Look at it in this way, the Quran says that on the final judgment that the record of each man will be put in his hand. He knows by that record what the decision is what the verdict is. There are no surprises. It is not going to be the case where someone looks over his record and is thinking, "This looks pretty close, I hope the judge is in a good mood today." (Audience laughter) It's going to be very clear by the record.
So given that that is the case, anybody at any given moment should be able to stop and think, "What if I died right now? Am I ready or not?" The difference between that approach and the approach of some at least who would say, "I KNOW that my well being is looked after," is some of those who would say that, "I know that I am saved and a week from tomorrow I'll still be saved." Whereas the Muslim would say, "I am ready to die now, a week from tomorrow ask me a week from tomorrow." That is he knows what the situation is to now.
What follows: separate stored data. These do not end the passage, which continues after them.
/-- Settles O41: the derived a0 is 1.0, by which the normalisation changes nothing, and b0 is not 1.0. -/
theorem zeroCutoffCoefficients : Obligations.ZeroCutoffCoefficients := by
  intro i s hi hfmt hch hfc hfs
  obtain ⟨t, d, he, hstatus, hd, hn⟩ := exec_lpf_of_fits hi hfmt hch
  refine ⟨t, he, hstatus, ?_⟩
  rw [eq_zeroCutoffDescr hd hfc hfs] at hn
  obtain ⟨hqfmt, hqch, hpt, ha0, ha1, ha2, hb0, hb1, hb2⟩ := hn
  have hfilter : t.inst.pt = false := Bool.eq_false_iff.mpr fun h => by
    obtain ⟨-, -, -, hone, -⟩ := hpt.mp h
    exact absurd hone (by decide : (0x0000000000000000#64 : F64) ≠ 0x3FF0000000000000#64)
  generalize t.inst = q at *
  cases q
  rw [BqRegs.mk.injEq]
  exact ⟨hqfmt, hqch, hfilter, ha0, eq_of_quotient_one ha1 (by decide), eq_of_quotient_one ha2 (by decide),
    eq_of_quotient_one hb0 (by decide), eq_of_quotient_one hb1 (by decide), eq_of_quotient_one hb2 (by decide)⟩

end Sys2Proof.Machine

/-! PROOFS. 60_exceptions.md R230, R231, R238: how a command ends. A command with a cause of R231 fails, `exec_of_cause`, and
any other succeeds, `exec_of_not_cause`; the statements are read off these two. The four initialisations take them from
their meanings, both PROCESS commands from the two outcomes of `processWith`. -/

namespace Sys2Proof.Machine

open Sys2Proof.Claims

/-! ### The causes, in the words of the meanings (R231) -/

theorem not_acceptable_iff {d : BqDescr} {maxCh : Nat} :
    ¬ acceptable d maxCh ↔ ¬ knownFmt d.fmt ∨ maxCh < d.ch.toNat ∨ isZero d.a0 := by
  simp only [acceptable, not_and_or, Nat.not_le, not_not]

theorem cause_bqInit_iff {s : State} {iv dv : Bool} :
    cause s (.bqInit iv dv) ↔ iv = false ∨ dv = false ∨ ¬ acceptable s.cd s.maxChannels := by
  rw [not_acceptable_iff]; rfl

theorem cause_bqReinit_iff {s : State} {iv dv : Bool} :
    cause s (.bqReinit iv dv) ↔ iv = false ∨ dv = false ∨ ¬ acceptable s.cd s.maxChannels := cause_bqInit_iff

theorem cause_lpfInit_iff {s : State} {iv dv : Bool} :
    cause s (.lpfInit iv dv) ↔ iv = false ∨ dv = false ∨ ¬ (knownFmt s.ld.fmt ∧ s.ld.ch.toNat ≤ s.maxChannels) := by
  rw [not_and_or, Nat.not_le]; rfl

theorem cause_lpfReinit_iff {s : State} {iv dv : Bool} :
    cause s (.lpfReinit iv dv) ↔ iv = false ∨ dv = false ∨ ¬ (knownFmt s.ld.fmt ∧ s.ld.ch.toNat ≤ s.maxChannels) :=
  cause_lpfInit_iff

/-- The causes of a PROCESS are a null operand and an instance not in use (R162, R163). -/
theorem cause_iff_of_processes {iv : Bool} {i : Instr} (hp : processes iv i) {s : State} :
    cause s i ↔ nullOperand iv s = true ∨ ¬ (s.inst.pt = true ∨ knownFmt s.inst.fmt) := by
  have hcause : cause s i ↔
      iv = false ∨ s.argOut = 0#64 ∨ s.argIn = 0#64 ∨ (s.inst.pt = false ∧ ¬ knownFmt s.inst.fmt) := by
    rcases hp with rfl | rfl <;> rfl
  rw [hcause]
  simp [nullOperand, or_assoc]

theorem processWith_of_refused {iv : Bool} {s : State}
    (h : nullOperand iv s = true ∨ ¬ (s.inst.pt = true ∨ knownFmt s.inst.fmt)) :
    processWith ieee iv s = raiseInvalid s := by
  rcases h with hnull | hunused
  · exact if_pos hnull
  · exact (processWith_cases_path iv s).resolve_right fun ⟨_, hready⟩ => hunused hready

/-! ### A command with a cause, and one without -/

theorem afterFailure_of_processes {iv : Bool} {i : Instr} (hp : processes iv i) (s : State) : afterFailure s i = s := by
  rcases hp with rfl | rfl <;> rfl

theorem exec_of_processes_cause {iv : Bool} {i : Instr} {s : State} (hp : processes iv i) (h : cause s i) :
    exec i s = .next (withResult 1#32 (afterFailure s i)) := by
  rw [exec_of_processes hp, processWith_of_refused ((cause_iff_of_processes hp).mp h), afterFailure_of_processes hp]
  rfl

theorem exec_of_processes_not_cause {iv : Bool} {i : Instr} {s : State} (hp : processes iv i) (h : ¬ cause s i) :
    exec i s = .next (succeed (onBuffers processPath s)) := by
  rw [cause_iff_of_processes hp, not_or, not_not, Bool.not_eq_true] at h
  obtain ⟨hnull, hready⟩ := h
  rw [exec_of_processes hp, processWith_of_ready hnull hready]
There is a confidence there I guess which the Muslim doesn't often talk about, there is the story of one of the men of 14 centuries ago, he was about to be executed, in fact crucified, by the people in Mecca, Hubaibe (a.s.), I am thinking of. The people who were about to kill him said, "You can have a moment to make some prayers if your want." So he prayed very quickly and then he came back, "I would have prayed longer but you would think that I was stalling and I was afraid, and I am not, let's get on with it, I shortened my prayer." So he was quite confident of what the situation was at that point. That is distinctly a possibility. It is just a matter of being honest with yourself, to say why have I done what it is that I've done, what are my intentions, what brought me to here. Is it good or is it bad? That's something you know from the inside.
QUESTIONER2: So how do you know the things that you've done throughout your life whether God thinks they're good enough for Him? I'm saying you appear before Him when you die, how do you know that it is good enough?
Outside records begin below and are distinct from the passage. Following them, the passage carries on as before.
-- ==== Sys2Proof/Laws/Memory.lean ====
section
/-! SUPPORT. The device's registers: a read after a write, the canonical form, and what a burst does to every register. -/

namespace Sys2Proof.Machine

theorem Memory.read_write_same (m : Memory) (a v : Byte) : (m.write a v).read a = some v := by
  induction m with
  | nil => simp [Memory.write, Memory.read]
  | cons p m ih =>
    obtain ⟨k, u⟩ := p
    simp only [Memory.write]
    split
    · simp [Memory.read]
    · split
      · simp [Memory.read, *]
      · rename_i h; simp [Memory.read, Ne.symm h, ih]

theorem Memory.read_write_other (m : Memory) {a a' : Byte} (v : Byte) (h : a' ≠ a) :
    (m.write a v).read a' = m.read a' := by
  have hn : a.toNat ≠ a'.toNat := fun e => h (BitVec.eq_of_toNat_eq e.symm)
  induction m with
  | nil => simp [Memory.write, Memory.read, hn]
  | cons p m ih =>
    obtain ⟨k, u⟩ := p
    simp only [Memory.write]
    split
    · simp [Memory.read, hn]
    · split
      · rename_i hk; subst hk; simp [Memory.read, hn]
      · simp [Memory.read, ih]

/-- The keys after a write are the old ones and the one written. -/
theorem Memory.mem_write {m : Memory} {a v : Byte} {q : Host.Cell} (h : q ∈ m.write a v) : q.1 = a.toNat ∨ ∃ u, (q.1, u) ∈ m := by
  induction m with
  | nil => simp [Memory.write] at h; simp [h]
  | cons p m ih =>
    obtain ⟨k, u⟩ := p
    simp only [Memory.write] at h
    split at h
    · rcases List.mem_cons.1 h with rfl | h
      · exact .inl rfl
      · exact .inr ⟨q.2, h⟩
    · split at h
      · rename_i hk
        rcases List.mem_cons.1 h with rfl | h
        · exact .inl hk.symm
        · exact .inr ⟨q.2, List.mem_cons_of_mem _ h⟩
      · rcases List.mem_cons.1 h with rfl | h
        · exact .inr ⟨u, List.mem_cons_self⟩
        · rcases ih h with h | ⟨w, h⟩
          · exact .inl h
          · exact .inr ⟨w, List.mem_cons_of_mem _ h⟩

theorem Memory.wf_cons {p : Host.Cell} {m : Memory} :
    Memory.wf (p :: m) = true ↔ (∀ q ∈ m, p.1 < q.1) ∧ p.1 < 256 ∧ Memory.wf m = true := by
  simp only [Memory.wf, List.pairwise_cons, List.all_cons, Bool.and_eq_true, decide_eq_true_eq]
  tauto

/-- Every write keeps the canonical form. -/
theorem Memory.write_wf {m : Memory} (h : m.wf = true) (a v : Byte) : (m.write a v).wf = true := by
  have ha := a.isLt
  induction m with
  | nil => simp [Memory.write, Memory.wf, ha]
  | cons p m ih =>
    obtain ⟨k, u⟩ := p
    obtain ⟨h1, h2, h3⟩ := Memory.wf_cons.1 h
    simp only [Memory.write]
    split
    · rename_i hlt
      refine Memory.wf_cons.2 ⟨fun q hq => ?_, ha, h⟩
      rcases List.mem_cons.1 hq with rfl | hq
      · exact hlt
      · exact Nat.lt_trans hlt (h1 q hq)
    · split
      · exact Memory.wf_cons.2 ⟨h1, h2, h3⟩
      · refine Memory.wf_cons.2 ⟨fun q hq => ?_, h2, ih h3⟩
        rcases Memory.mem_write hq with e | ⟨w, hw⟩
        · simp only [e]; omega
        · exact (h1 (q.1, w) hw :)

theorem writeLane_wf {t : Target} {b : Block} {r : BusReport} {m : Memory} (h : m.wf = true) (k : Fin 8) :
    (writeLane t b r m k).wf = true := by
  unfold writeLane
  split
  · exact Memory.write_wf h _ _
  · exact h

theorem busWrite_wf {m : Memory} (h : m.wf = true) (w : Byte × Byte) (r : BusReport) : (busWrite w r m).wf = true := by
  unfold busWrite
  split
  · exact Memory.write_wf h _ _
  · exact h

/-- A burst keeps the canonical form, whatever the transport reports. -/
theorem burstWrite_wf {m : Memory} (h : m.wf = true) (t : Target) (b : Block) (r : BusReport) :
    (burstWrite t b r m).wf = true := by
  simp only [burstWrite, laneOrder, List.foldl]
  iterate 8 apply writeLane_wf
  exact h

/-- Two lanes of two blocks land in one register only if they are the same lane of the same block (R41, R42). -/
theorem blockRegister_inj {t t' : Target} {k k' : Fin 8} (h : blockRegister t k = blockRegister t' k') : t = t' ∧ k = k' := by
  revert h
  rcases t with (_ | _) | p <;> rcases t' with (_ | _) | p' <;> revert k k' <;> (try revert p) <;> (try revert p') <;> decide

theorem writeLane_read_same (t : Target) (b : Block) (r : BusReport) (m : Memory) (k : Fin 8) :
    (writeLane t b r m k).read (blockRegister t k) =
      if r.lands k then some (b.lane k) else m.read (blockRegister t k) := by
  unfold writeLane
  split
  · exact Memory.read_write_same _ _ _
  · rfl

theorem writeLane_read_other (t : Target) (b : Block) (r : BusReport) (m : Memory) (k : Fin 8) {a : Byte}
    (h : a ≠ blockRegister t k) : (writeLane t b r m k).read a = m.read a := by
  unfold writeLane
  split
  · exact Memory.read_write_other _ _ h
  · rfl

/-- After a burst, lane k's register holds the lane where the write landed and its old value where it did not (R44, R48). -/
theorem burstWrite_read_lane (t : Target) (b : Block) (r : BusReport) (m : Memory) (k : Fin 8) :
    (burstWrite t b r m).read (blockRegister t k) =
      if r.lands k then some (b.lane k) else m.read (blockRegister t k) := by
  have ne : ∀ k', k ≠ k' → blockRegister t k ≠ blockRegister t k' := fun k' h e => h (blockRegister_inj e).2
  simp only [burstWrite, laneOrder, List.foldl]
  fin_cases k <;>
  · simp only [Fin.reduceFinMk, Fin.zero_eta, Fin.isValue] at ne ⊢
    repeat (first | rw [writeLane_read_same] | rw [writeLane_read_other _ _ _ _ _ (ne _ (by decide))])

/-- A burst leaves every register outside its target's block alone (R44, R46). -/
theorem burstWrite_read_other (t : Target) (b : Block) (r : BusReport) (m : Memory) {a : Byte}
    (h : ∀ k, a ≠ blockRegister t k) : (burstWrite t b r m).read a = m.read a := by
  simp only [burstWrite, laneOrder, List.foldl]
  repeat rw [writeLane_read_other _ _ _ _ _ (h _)]

theorem busWrite_read_same (w : Byte × Byte) (r : BusReport) (m : Memory) :
    (busWrite w r m).read w.1 = if r.lands 0 then some w.2 else m.read w.1 := by
  unfold busWrite
  split
  · exact Memory.read_write_same _ _ _
  · rfl

theorem busWrite_read_other (w : Byte × Byte) (r : BusReport) (m : Memory) {a : Byte} (h : a ≠ w.1) :
    (busWrite w r m).read a = m.read a := by
  unfold busWrite
  split
  · exact Memory.read_write_other _ _ h
  · rfl

/-- No two outputs share a bit of register 3 (R50). -/
theorem disableBit_injective : Function.Injective Config.disableBit :=
  Config.register3Bits.injective.comp (Fin.castLE_injective _)

/-- What stands at lane k of the settings in a block: the register of lane k (R44). -/
theorem blockSettings_lane (t : Target) (m : Memory) (k : Fin 8) :
    (blockSettings t m)[k.val]? = some (m.read (blockRegister t k)) := by
  fin_cases k <;> rfl

/-- The settings in a block are its eight registers' contents and nothing else. -/
theorem blockSettings_congr {t : Target} {m m' : Memory}
    (h : ∀ k, m.read (blockRegister t k) = m'.read (blockRegister t k)) : blockSettings t m = blockSettings t m' := by
  simp only [blockSettings, h]

/-- A write of the reset-control register leaves the settings in every block as they are (R41). -/
theorem blockSettings_resetControl (t : Target) (m : Memory) (v : Byte) :
    blockSettings t (m.write resetControl v) = blockSettings t m := by
  refine blockSettings_congr fun k => Memory.read_write_other m v ?_
  rcases t with (_ | _) | p <;> revert k <;> (try revert p) <;> decide

/-- What a PLL's start can be after a write: the settings in its block, if the write reached register 177 with its bit,
and what it was otherwise (R50, R146). -/
theorem startAfter_cases (s : State) (w : Byte × Byte) (r : BusReport) (p : Pll) :
    (r.lands 0 = true ∧ w.1 = resetControl ∧ w.2 &&& resetBit p ≠ 0 ∧
      s.startAfter w r p = some (blockSettings (.pll p) s.device)) ∨
    (¬ (r.lands 0 = true ∧ w.1 = resetControl ∧ w.2 &&& resetBit p ≠ 0) ∧ s.startAfter w r p = s.start p) := by
  unfold State.startAfter pulsesReset
  split
  · rename_i h
    simp only [Bool.and_eq_true, decide_eq_true_eq] at h
    exact .inl ⟨h.1, h.2.1, h.2.2, rfl⟩
  · rename_i h
    simp only [Bool.and_eq_true, decide_eq_true_eq] at h
    exact .inr ⟨h, rfl⟩

end Sys2Proof.Machine
end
DR MILLER: It is not a question precisely of what is done, it is a question of intentions. That is, it is said that if a man made up his mind to do a good thing and he got up to leave the house to go do it and fell and broke his neck and died, the credit is his as though he did it. Because what matters is that he was of that frame of mind that he was intending to do that. Whereas if a man made up his mind to do a bad thing, and he broke his neck on the way, he has committed no crime, too bad that he was in that state of mind -- but he has committed no crime. In the third case, if a man made up his mind to do a bad thing and then changes his mind he has credit for changing his mind.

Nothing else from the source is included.